Your instructions :: Your job with the data below is to output exactly the lines from the one holding "pops : AList Nat" down to the one holding "def crcByte (c", both included, and no others.

Stored data ::
/-- Whether the trigger cycle of a halt in force lies behind. -/
def State.pastTrigger (s : State) (tk : Nat) : Bool := match (s.team tk).trigger with | some (at_, _) => at_ < s.cycle | none => false

/-- A lane has executed the word at `a`: it moves on, and a word retired after the trigger cycle of a halt counts in its skid (21 R283). -/
def State.retire (s : State) (lk a : Nat) : State :=
  s.updLane lk (fun l => { l.advance a with skid := l.skid + (if s.pastTrigger (teamOf (lk / 32)) then 1 else 0) })

/-- Every group of a team has stopped. -/
def State.allStopped (s : State) (t : Nat) : Bool := (s.teamGroups t).all (fun gk => s.groupHalted gk)

/-- Every lane instruction in flight of a team has landed; an unsatisfied WAITS stays (18 R275). -/
def State.allLanded (s : State) (t : Nat) : Bool :=
  (s.teamGroups t).all (fun gk => (s.group gk).ops.all (fun o => match o.kind with | .waits .. => true | _ => false))

/-- A lane that stands at a clause header enters the clause again (06 R108); one in the middle of a clause stays in it. -/
def Lane.reenter (l : Lane) : Lane := if l.midClause then l else { l with clause := none, badClause := false }

/-- A lane of a halted group that is released: it enters the clause at its header again, and a park that the halt froze counts on (06 R108, R114). One of a
group that the halt had not reached goes on as it stands. -/
def Lane.released (now : Nat) (froze : Bool) (l : Lane) : Lane :=
  if !froze then l
  else match l.block with
    | .park _ owed => { l.reenter with block := .park now owed }
    | _ => l.reenter

/-- The groups of a team released, while a handler runs the handler group alone (21 R287): halts, triggers and skids end, parks that the halt
froze count on, and grant requests return to their queues (05 R101). -/
def State.resumeTeam (s : State) (t : Nat) : State :=
  ((s.teamGroups t).filter (fun gk => !(s.team t).handling || (s.group gk).handler)).foldl
    (fun s gk =>
      let g := s.group gk
      let s := s.setGroup gk { g with halted := false }
      let s := s.updLanes gk (fun _ => Lane.released s.cycle g.halted)
      match g.grant with
      | some _ => s.updCore g.core (fun c => { c with grants := if c.grants.contains gk then c.grants else c.grants ++ [gk] })
      | none => s)
    (s.updTeam t (fun x => { x with trigger := none, seqr := { x.seqr with halted := x.seqr.halted && x.handling } }))

/-- Whether a trap of a team waits: none has been taken to a handler yet, or it arose in the handler group (21 R287, R288). -/
def Team.trapped (t : Team) : Bool := t.record.any (fun r => !t.handling || r.inhdl)

/-- Whether a team that is under no debug stop runs: no trap of it waits for its handler, or the handler runs (21 R287, Table 21.5). -/
def Team.runs (t : Team) : Bool := t.stops.isEmpty && !t.trapped

/-- A time-slice expiry taken back from a team that it selected: the team runs on, unless something else halts it (21 Table 21.5). -/
def State.dropSlice (s : State) (tk : Nat) : State :=
  let t := s.team tk
  if t.residency = .resident && t.saveFor.any (fun x => x.1 == 1) then
    let s := s.updTeam tk (fun t => { t with saveFor := none })
    if t.runs then s.resumeTeam tk else s
  else s

/-- Whether the slice of a team's grid has expired in this cycle. -/
def State.expiredNow (s : State) (tk : Nat) : Bool := (s.grid (s.team tk).grid).sliceAt == s.cycle

/-- The value the handler lanes find in v0 to v15 (21 R287). -/
def recordRegs (r : TrapRecord) : AList W32 :=
  (List.range 16).map (fun k => (k, BitVec.ofNat 32 (leNat ((r.bytes.drop (4 * k)).take 4))))

/-- The byte offset of an entry in the code segment (01 Table 1.1). -/
def entryOffset (entryTable : List Byte) (h : Nat) : Nat := leNat ((entryTable.drop (4 * h)).take 4)
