/-- An element enters the ring at its tail, at the host: pushed by lane `lk`, or by no lane, and then it waits for nobody's accesses. -/
def State.land (s : State) (tk q : Nat) (lk : Option Nat) (serial from_ : Nat) (bytes : List Byte) (landed : Bool) (pc : W32) (step : Nat) : State :=
  let t := s.team tk
  let c := t.chute q
  match c.desc with
  | none => s
  | some d =>
    let at_ := slotPhys t c d c.elems.length
    let s := s.setMem (s.mem.writeBytes at_ bytes)
    let s := match lk with | some l => s.watchChute l at_ bytes.length true pc step | none => s
    s.updChute tk q (fun c =>
      { c with
        elems := c.elems ++
          [{ serial := if lk.isSome then serial else 0, group := (lk.getD 0) / 32, from_ := from_, landed := landed, forwarded := false }]
        withdrawn := false })

/-- A push into a local ring that releases accesses not yet performed: its slot is taken at issue, and its bytes go to the ring after those accesses
(18 R265, R269). -/
def State.pushLater (s : State) (lk q : Nat) (d : BitVec 64) (bytes : List Byte) : State :=
  let gk := lk / 32
  let t := s.team (teamOf gk)
  let at_ := slotPhys t (t.chute q) d (t.chute q).elems.length
  let op : LaneOp :=
    { id := s.serial, lane := lk, pc := (s.stepPc lk).toNat, step := s.stepSerial, space := 0, off := at_ % 2 ^ 20,
      kind := .push at_ q s.serial bytes, ctrs := [] }
  let s1 := s.updChute (teamOf gk) q (fun c =>
    { c with
      elems := c.elems ++ [{ serial := s.serial, group := gk, from_ := 0, landed := false, forwarded := false }]
      withdrawn := false })
  (s1.updGroup gk (fun g => { g with ops := g.ops ++ [op] })).bump

/-- One push by a lane (11 R174): into the ring, or on the way from a remote producer, whose mirrored count it spends. -/
def State.push (s : State) (lk q : Nat) (bytes : List Byte) : State :=
  let tk := teamOf (lk / 32)
  match ((s.team tk).chute q).desc with
  | none => s
  | some d =>
    if descPend d = 0 && !s.released (lk / 32) s.serial then s.pushLater lk q d bytes
    else if descPend d = 0 then (s.land tk q (some lk) s.serial (s.cycle + 1) bytes true (s.stepPc lk) s.stepSerial).bump
    else
      (s.updChute tk q (fun c => { c with free := c.free - 1, arriving := c.arriving ++ [⟨s.serial, lk, s.stepPc lk, s.stepSerial, s.cycle + 1, bytes⟩] })).bump

/-! ## Reading and writing an operand -/

/-- The value of an operand of `w` registers in a lane; a chute pops (02 R44, R45). -/
def State.readOp (s : State) (lk : Nat) (o : Operand) (w : Nat) : Nat × State :=
  match o with
  | .v n => ((s.lane lk).regsVal n.val w, s)
  | .z => (0, s)
  | .q n => let r := s.pop lk n.val; (leNat r.1, r.2)

/-- A result written to a destination operand of `w` registers; z discards, a chute takes one push (02 R44). -/
def State.writeOp (s : State) (lk : Nat) (o : Operand) (w x : Nat) : State :=
  match o with
  | .v _ => s.updLane lk (fun l => l.write o w x)
  | .z => s
  | .q n => s.push lk n.val (leBytes (4 * w) x)

/-- The three operands of a word read in operand order: a, b, c. -/
def State.read3 (s : State) (lk : Nat) (a : Operand) (wa : Nat) (b : Operand) (wb : Nat) (c : Operand) (wc : Nat) :
    (Nat × Nat × Nat) × State :=
  let x := s.readOp lk a wa
  let y := x.2.readOp lk b wb
  let z := y.2.readOp lk c wc
  ((x.1, y.1, z.1), z.2)

/-! ## What the operands of a word ask for before it executes -/

/-- A use that names a chute. -/
def useChute (u : Use) : Option Nat := match u.o with | .q n => some n.val | _ => none

/-- A v register beyond the group's allocation (02 R45, 05 R98). -/
def useBeyond (u : Use) (granules : Nat) : Bool :=
  match u.o with
  | .v n => 32 * granules < n.val + u.w
  | _ => false

/-- A trap at a chute use, in the order configuration, width, end, closed (11 R172, R173, R176, R177). -/
def chuteTrap (t : Team) (ci q : Nat) (width : Nat) (pops pushes closes : Bool) : Option Trap :=
  let c := t.chute q
  match c.desc with
  | none => some ⟨160, 17, q⟩
  | some d =>
    if descWidth d ≠ width then some ⟨161, 18, q⟩
    else if (pops && !mayPop t d ci) || (pushes && !mayPush t d ci) || (closes && !mayClose t d ci) then some ⟨162, 19, q⟩
    else if pushes && c.closed then some ⟨163, 20, q⟩
    else none

/-- The chute trap of a use under R44: 4-byte elements in 32-bit positions, 8-byte ones in pairs (11 R173). -/
def useTrap (t : Team) (ci : Nat) (u : Use) : Option Trap :=
  match u.o with
  | .q n => chuteTrap t ci n.val (u.w - 1) (u.dir != .dst) (u.dir != .src) false
  | _ => none

/-- What a word takes from a chute: pops and pushes, by chute. -/
structure Need where
  pops : AList Nat
  pushes : AList Nat
  deriving DecidableEq, Repr

def Need.none : Need := ⟨[], []⟩
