-- ==== Sys2Proof/Machine/Digest.lean ====
section
/-! DEFINITION. The two digests the spec names by their standards: SHA-256 over an image (04 R65), and CRC-32C over a flit (14 Table 14.8). Their
definitions are the standards' own, FIPS 180-4 and the Castagnoli polynomial in its reflected form (PRESUMED, log 4). -/

namespace Sys2Proof.Machine

/-! ## CRC-32C -/

/-- One bit of the register shifted out. -/
def crcShift (c : W32) : W32 := if c.getLsbD 0 then (c >>> 1) ^^^ 0x82F63B78#32 else c >>> 1

/-- One byte taken in, lowest bit first. -/
def crcByte (c : W32) (b : Byte) : W32 := (List.range 8).foldl (fun c _ => crcShift c) (c ^^^ b.setWidth 32)

/-- CRC-32C of some bytes: the register starts at all ones and is complemented at the end. -/
def crc32c (bs : List Byte) : W32 := ~~~(bs.foldl crcByte (BitVec.allOnes 32))

/-! ## SHA-256 -/

/-- The constants of the 64 rounds. -/
def shaK : List W32 :=
  [0x428A2F98, 0x71374491, 0xB5C0FBCF, 0xE9B5DBA5, 0x3956C25B, 0x59F111F1, 0x923F82A4, 0xAB1C5ED5,
   0xD807AA98, 0x12835B01, 0x243185BE, 0x550C7DC3, 0x72BE5D74, 0x80DEB1FE, 0x9BDC06A7, 0xC19BF174,
   0xE49B69C1, 0xEFBE4786, 0x0FC19DC6, 0x240CA1CC, 0x2DE92C6F, 0x4A7484AA, 0x5CB0A9DC, 0x76F988DA,
   0x983E5152, 0xA831C66D, 0xB00327C8, 0xBF597FC7, 0xC6E00BF3, 0xD5A79147, 0x06CA6351, 0x14292967]
  ++ [0x27B70A85, 0x2E1B2138, 0x4D2C6DFC, 0x53380D13, 0x650A7354, 0x766A0ABB, 0x81C2C92E, 0x92722C85,
   0xA2BFE8A1, 0xA81A664B, 0xC24B8B70, 0xC76C51A3, 0xD192E819, 0xD6990624, 0xF40E3585, 0x106AA070,
   0x19A4C116, 0x1E376C08, 0x2748774C, 0x34B0BCB5, 0x391C0CB3, 0x4ED8AA4A, 0x5B9CCA4F, 0x682E6FF3,
   0x748F82EE, 0x78A5636F, 0x84C87814, 0x8CC70208, 0x90BEFFFA, 0xA4506CEB, 0xBEF9A3F7, 0xC67178F2]

/-- The eight working words. -/
structure ShaState where
  a : W32
  b : W32
  c : W32
  d : W32
  e : W32
  f : W32
  g : W32
  h : W32
  deriving DecidableEq, Repr

def shaStart : ShaState :=
  ⟨0x6A09E667, 0xBB67AE85, 0x3C6EF372, 0xA54FF53A, 0x510E527F, 0x9B05688C, 0x1F83D9AB, 0x5BE0CD19⟩

/-- One round with its word of the message schedule and its constant. -/
def ShaState.round (s : ShaState) (w k : W32) : ShaState :=
  let t1 := s.h + (s.e.rotateRight 6 ^^^ s.e.rotateRight 11 ^^^ s.e.rotateRight 25) + ((s.e &&& s.f) ^^^ (~~~s.e &&& s.g)) + k + w
  let t2 := (s.a.rotateRight 2 ^^^ s.a.rotateRight 13 ^^^ s.a.rotateRight 22) + ((s.a &&& s.b) ^^^ (s.a &&& s.c) ^^^ (s.b &&& s.c))
  ⟨t1 + t2, s.a, s.b, s.c, s.d + t1, s.e, s.f, s.g⟩

/-- The next word of the schedule, from the sixteen before it, oldest first. -/
def shaNext (w : List W32) : W32 :=
  let x := w.getD 1 0
  let y := w.getD 14 0
  (y.rotateRight 17 ^^^ y.rotateRight 19 ^^^ (y >>> 10)) + w.getD 9 0 + (x.rotateRight 7 ^^^ x.rotateRight 18 ^^^ (x >>> 3)) + w.getD 0 0

/-- The rounds over a block, each with the sixteen words that stand before the next one. -/
def shaRounds : List W32 → List W32 → ShaState → ShaState
  | [], _, s => s
  | k :: ks, w, s => shaRounds ks (w.drop 1 ++ [shaNext w]) (s.round (w.getD 0 0) k)

def ShaState.plus (s t : ShaState) : ShaState := ⟨s.a + t.a, s.b + t.b, s.c + t.c, s.d + t.d, s.e + t.e, s.f + t.f, s.g + t.g, s.h + t.h⟩

/-- The big-endian words of some bytes. -/
def beWords : List Byte → List W32
  | a :: b :: c :: d :: r => (a ++ b ++ c ++ d) :: beWords r
  | _ => []

/-- The sixteen-word blocks of a padded message. -/
def shaBlocks : Nat → List Byte → ShaState → ShaState
  | 0, _, s => s
  | n + 1, bs, s => shaBlocks n (bs.drop 64) (s.plus (shaRounds shaK (beWords (bs.take 64)) s))

/-- A message padded: a one bit, zeros, and its length in bits in eight bytes, highest first. -/
def shaPad (bs : List Byte) : List Byte :=
  bs ++ 0x80 :: (List.replicate ((119 - bs.length % 64) % 64) (0 : Byte) ++ ((List.range 8).reverse.map (fun k => BitVec.ofNat 8 (8 * bs.length / 256 ^ k))))

/-- SHA-256 of some bytes: its words in order, the first the highest. -/
def sha256 (bs : List Byte) : BitVec 256 :=
  let p := shaPad bs
  let s := shaBlocks (p.length / 64) p shaStart
  s.a ++ s.b ++ s.c ++ s.d ++ s.e ++ s.f ++ s.g ++ s.h

end Sys2Proof.Machine
end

Final answer ::
  pops : AList Nat
  pushes : AList Nat
  deriving DecidableEq, Repr

def Need.none : Need := ⟨[], []⟩
-- ==== Sys2Proof/Machine/Digest.lean ====
section
/-! DEFINITION. The two digests the spec names by their standards: SHA-256 over an image (04 R65), and CRC-32C over a flit (14 Table 14.8). Their
definitions are the standards' own, FIPS 180-4 and the Castagnoli polynomial in its reflected form (PRESUMED, log 4). -/

namespace Sys2Proof.Machine

/-! ## CRC-32C -/

/-- One bit of the register shifted out. -/
def crcShift (c : W32) : W32 := if c.getLsbD 0 then (c >>> 1) ^^^ 0x82F63B78#32 else c >>> 1

/-- One byte taken in, lowest bit first. -/
def crcByte (c : W32) (b : Byte) : W32 := (List.range 8).foldl (fun c _ => crcShift c) (c ^^^ b.setWidth 32)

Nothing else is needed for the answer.